Requirement ▸
List the lines of this listing that hold the word "spec".

===============

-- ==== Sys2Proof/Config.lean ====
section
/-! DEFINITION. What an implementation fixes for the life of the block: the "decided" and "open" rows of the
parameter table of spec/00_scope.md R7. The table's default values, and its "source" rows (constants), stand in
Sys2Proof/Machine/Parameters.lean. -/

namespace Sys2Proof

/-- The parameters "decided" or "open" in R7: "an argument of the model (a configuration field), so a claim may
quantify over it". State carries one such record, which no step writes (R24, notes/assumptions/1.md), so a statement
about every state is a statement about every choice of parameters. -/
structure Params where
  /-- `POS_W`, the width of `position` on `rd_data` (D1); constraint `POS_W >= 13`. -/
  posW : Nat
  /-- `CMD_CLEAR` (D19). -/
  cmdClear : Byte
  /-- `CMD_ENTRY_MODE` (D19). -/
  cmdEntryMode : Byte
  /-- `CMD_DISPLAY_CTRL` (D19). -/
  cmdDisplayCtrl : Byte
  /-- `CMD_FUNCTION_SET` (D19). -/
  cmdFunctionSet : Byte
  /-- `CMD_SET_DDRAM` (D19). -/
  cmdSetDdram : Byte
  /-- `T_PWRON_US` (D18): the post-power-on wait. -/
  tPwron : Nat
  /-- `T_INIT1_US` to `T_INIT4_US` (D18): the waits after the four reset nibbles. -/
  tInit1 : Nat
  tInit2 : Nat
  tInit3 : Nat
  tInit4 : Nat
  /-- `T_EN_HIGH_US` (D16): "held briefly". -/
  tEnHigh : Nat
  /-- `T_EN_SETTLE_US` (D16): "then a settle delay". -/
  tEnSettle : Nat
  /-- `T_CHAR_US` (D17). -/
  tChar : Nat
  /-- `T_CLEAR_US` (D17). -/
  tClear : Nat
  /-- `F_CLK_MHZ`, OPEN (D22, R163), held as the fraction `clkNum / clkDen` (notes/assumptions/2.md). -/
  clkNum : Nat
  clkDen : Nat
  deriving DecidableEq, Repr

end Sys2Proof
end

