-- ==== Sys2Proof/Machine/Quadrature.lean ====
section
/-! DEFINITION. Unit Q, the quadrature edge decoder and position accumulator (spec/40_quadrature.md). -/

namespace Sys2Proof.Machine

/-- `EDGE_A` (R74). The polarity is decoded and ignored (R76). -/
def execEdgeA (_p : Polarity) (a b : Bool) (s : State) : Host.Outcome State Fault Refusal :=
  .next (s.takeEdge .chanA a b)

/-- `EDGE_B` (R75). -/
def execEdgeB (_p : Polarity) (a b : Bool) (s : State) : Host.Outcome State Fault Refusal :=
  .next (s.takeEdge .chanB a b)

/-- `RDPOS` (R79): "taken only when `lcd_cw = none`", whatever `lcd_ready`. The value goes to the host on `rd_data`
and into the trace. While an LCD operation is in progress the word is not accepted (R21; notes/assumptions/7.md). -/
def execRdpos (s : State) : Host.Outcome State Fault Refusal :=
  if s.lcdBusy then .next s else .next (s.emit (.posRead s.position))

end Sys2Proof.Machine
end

===============

Response to this exercise ▸
parameter table of spec/00_scope.md R7. The table's default values, and its "source" rows (constants), stand in
/-! DEFINITION. Unit Q, the quadrature edge decoder and position accumulator (spec/40_quadrature.md). -/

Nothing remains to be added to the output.